Cache pricing vs. standard (Claude Sonnet 4.5):

Standard input: $3.00 / million tokens
Cache write: $3.75 / million tokens (25% premium)
Cache read: $0.30 / million tokens (90% discount)

The math is simple: one cache write pays for itself after a single re-read.

Solution

Step 1: Mark Your Cache Breakpoints

Add "cache_control": {"type": "ephemeral"} to the last block you want cached. Everything up to that point gets stored.

import anthropic

client = anthropic.Anthropic()

response = client.messages.create(
    model="claude-sonnet-4-5",
    max_tokens=1024,
    system=[
        {
            "type": "text",
            "text": "You are an expert technical writer. Follow these rules:\n\n[Your 2000-token style guide here]",
            # This cache_control marks the end of what gets cached
            "cache_control": {"type": "ephemeral"}
        }
    ],
    messages=[
        {"role": "user", "content": "Write a summary of this meeting transcript: [transcript]"}
    ]
)

Expected: First call has cache_creation_input_tokens > 0. Subsequent calls show cache_read_input_tokens > 0.

If it fails:

No cache tokens in response: Check that cache_control is on the last content block you want cached, not mid-string.
Cache never hits: TTL is 5 minutes by default. If calls are spaced further apart, the cache expires.

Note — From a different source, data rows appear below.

-- ==== Sys2Proof/Tests/Slice0.lean ====
section
/-!
SUPPORT. Tests and witnesses of the machine as a whole, and the smoke test of `wellFormed`: for each bound of each check a command just
past it, which the check refuses, and the command at the last value, which it admits. The other files of this folder hold the tests of
the command families.
-/
namespace Sys2Proof.Machine

set_option Elab.async false

/-! ### The machine as a whole -/

/-- Two commands wait. -/
def twoWait : State := { State.reset with pending := [.latchClose, .pickBoundary {}] }

theorem witness_StepRunsFront :
    goes (step twoWait) { State.reset with pending := [.pickBoundary {}] } = true ∧ goes (step State.reset) State.reset = true := by
  decide +kernel
theorem witness_ResetContents :
    State.reset.pick = 0 ∧ regGet (0 + 0x004) State.reset = 0x0100 ∧ regGet (0 + 0x034) State.reset = 0xFFFFFFFF ∧
    regGet (pgPty + 0x040) State.reset = 1 ∧ canonical State.reset = true ∧ ordered State.reset = true := by decide +kernel
theorem witness_StepKeepsForm_canonical : canonical twoWait = true ∧ ordered twoWait = true := by decide +kernel
theorem witness_StepKeepsForm_queue : queueWf twoWait = true ∧ (after (step twoWait)).pending.length = 1 := by decide +kernel
/-- The part has met a fatal condition. -/
def deadState : State := { State.reset with boot := { Boot.reset with phase := .fatal } }
theorem witness_PickCounter :
    isNext (exec (.pickBoundary {}) deadState) = true ∧ deadState.boot.phase ≠ .held ∧
    (after (exec .latchClose { rdyState with pick := 7 })).pick = 7 ∧
    (after (exec .porNAssert { rdyState with pick := 7 })).pick = 0 := by decide +kernel
/-- The part is held in power-on reset. -/
def heldPart : State := { State.reset with boot := { Boot.reset with phase := .held } }
theorem witness_PickCounter_held : heldPart.boot.phase = .held ∧ goes (exec (.pickBoundary {}) heldPart) heldPart = true := by
  decide +kernel
theorem witness_CommandsAnswer :
    wellFormed .perstAssert = true ∧ isNext (exec .perstAssert State.reset) = true ∧
    stops (exec (.flr 200) State.reset) .noSuchUnit = true := by decide +kernel
theorem test_decodeTableWord : decodeTableWord 32 5 = none := rfl
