-- ==== Sys2Proof/Config.lean ====
section
/-!
DEFINITION. What the spec leaves open: free values, one opaque constant each. Nothing in Lean can evaluate one or prove a
value of it; a statement that holds, holds for every value.
-/
namespace Sys2Proof.Config

/-- R248: the way of a full L1D set that gives up its line; applied to the state's counter of free values. -/
opaque victimWay : Nat → Nat
/-- R124: 256 bits of the conditioned entropy source; applied to the state's counter of free values. -/
opaque entropy : Nat → BitVec 256
/-- R356, R370: the SHA-384 digest of bytes, which FIPS 180-4 defines and the spec only names. -/
opaque sha384 : List Byte → BitVec 384
/-- R357: ECDSA P-384 verification of a signature over a digest, which FIPS 186-5 defines: PUB, digest, SIG. -/
opaque ecdsaVerify : List Byte → BitVec 384 → List Byte → Bool
/-- R357: the four fused key digests, their revocation fuses, and the fused minimum SVN of an image kind. -/
opaque fusedKeyDigest : Nat → BitVec 384
opaque keyRevoked : Nat → Bool
opaque fusedMinSvn : Nat → Nat
/-- R369: the bytes of the SPDM response of the device to GET_VERSION, GET_CAPABILITIES, NEGOTIATE_ALGORITHMS and CHALLENGE, which
SPDM 1.2 lays out: from the request's bytes, the measurements at index 2 and 3, and the state's counter of free values (nonces
and signatures differ from one to the next). -/
opaque spdmResponse : List Byte → BitVec 384 → BitVec 384 → Nat → List Byte
/-- R368: the certificate chain of the device identity key, in slot 0. -/
opaque certificateChain : List Byte
/-- R370: the digest of the boot logic, index 1, fixed at manufacture. -/
opaque bootMeasure : BitVec 384
/-- R370: the 32-byte nonce of a MEASUREMENTS response, and the signature of the device identity key over bytes; applied to the
state's counter of free values. -/
opaque spdmNonce : Nat → List Byte
opaque spdmSignature : List Byte → Nat → List Byte
/-- R141: which of the results the error bound admits VSFU delivers: function, TYPE code, operand code. -/
opaque sfuPick : Nat → Nat → Nat → Nat
/-- R160: the same for the exponentials of VSOFT: TYPE code of the result, code of the element, code of the maximum. -/
opaque expPick : Nat → Nat → Nat → Nat
/-- R159: the same for VRLOG: TYPE code, and the active elements with their indices. -/
opaque rlogPick : Nat → List (Nat × Nat) → Nat
/-- R162: how far the cosine (false) and the sine (true) of an angle are from exact, in units below 2^-40. -/
opaque ropePick : Nat → Bool → Nat
/-- R236: which child a prefix that ends within a page follows, where several match it as far; applied to the state's
counter of free values. -/
opaque atollPick : Nat → Nat

/-- R365: the spare rows of one array of a core's SRAM, a number the spec does not state. -/
opaque spareRows : Nat
/-- R363: the channel and row of a line within its slot of LPDDR-6, whose channels and rows the spec does not lay out; applied to the
line's number within the slot. -/
opaque lpddrRow : Nat → BitVec 15

end Sys2Proof.Config
end

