-- ==== Sys2Proof/Syntax.lean ====
section
/-!
DEFINITION. The syntax: one constructor of `Instr` per row of the opcode table. The first 296 are the encoded
instructions of R82-R84; the fields of a constructor are the operand fields of its encoding (R79), from the highest
bit to the lowest, under the table's one-letter names:
`c` convoy bit (R81), `k` mask or token in [24:22], `b`, `a`, `d` the register fields, `i` immediate, `o` offset,
`s` scope code or register, `m` rounding mode or tile mode, `f` FP32/FP64 or stream, `q` token, `r` destination token,
`h` handle or shift amount, `t` TYPE code or transposed form, `z` tile, `x` `y` `p` form bits, `w` width code.
The last 82 are the steps of the device and of the outside world; their fields are what that agent chooses or supplies.
-/
namespace Sys2Proof

/-- The slots one member of a gang is given (R304): its member number, its spanned cores, slice 0 first, and the slot
number it takes on each of them. Core c of Isle i is number 64i + c. -/
structure Place where
  member : Nat
  cores : List Nat
  slot : Nat
  deriving DecidableEq, Repr

/-- A Vuripen message (R337, R342): its header flit, byte +0 in [7:0], and its data, one 64-bit word and its poison bit
at a time. -/
structure Message where
  header : BitVec 512
  data : List (BitVec 64 × Bool)
  deriving DecidableEq, Repr

/-- A hash version (R260): its number, the rows of M_v and the constant k_v. -/
structure HashVersion where
  version : Nat
  rows : List (BitVec 15)
  const : BitVec 15
  deriving DecidableEq, Repr

/-- A supervisor hart as the service firmware starts it (R357): its Isle, its entry address and its trap vector (R253). -/
structure HartStart where
  isle : Nat
  pc : BitVec 64
  tvec : BitVec 64
  deriving DecidableEq, Repr

/-- A place the scrubber reads (R363, R364, log 21): a 64-byte line of main memory at a physical address; a 64-bit word of a core's region at its offset, of a mask, of a scalar register, of an L1D line or of a
stream's strip; a word of a vector register, slice by slice; an element of a tile; an instruction word of a core's cache; a translation a core holds;
a word of a core's interlock and engine structures; a lane. -/
inductive StoragePlace where
  | line (pa : Nat)
  | region (core off : Nat)
  | vector (core slot reg word : Nat)
  | mask (core slot reg word : Nat)
  | tile (core slot reg elem : Nat)
  | scalar (core slot reg : Nat)
  | l1d (core line word : Nat)
  | strip (core slot stream word : Nat)
  | icache (core key : Nat)
  | stc (core va : Nat)
  | engine (core word : Nat)
  | lane (core lane : Nat)
  deriving DecidableEq, Repr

Step 2: Check Cache Usage in the Response

The API response tells you exactly what happened:

# After your API call:
usage = response.usage

print(f"Cache write tokens:  {usage.cache_creation_input_tokens}")
print(f"Cache read tokens:   {usage.cache_read_input_tokens}")
print(f"Regular input tokens:{usage.input_tokens}")
print(f"Output tokens:       {usage.output_tokens}")

# Calculate savings
cache_read = usage.cache_read_input_tokens or 0
savings = cache_read * (3.00 - 0.30) / 1_000_000  # dollars saved vs standard pricing
print(f"Saved on this call:  ${savings:.4f}")

Expected output on a cache hit:

Cache write tokens:  0
Cache read tokens:   2048
Regular input tokens: 12
Output tokens:       156
Saved on this call:  $0.0055

Step 3: Cache Large Documents Too

Caching works on the messages array, not just system. Use this for RAG pipelines where you load a document once per session:

# Load document once, cache it, then ask multiple questions
document_text = open("technical_spec.txt").read()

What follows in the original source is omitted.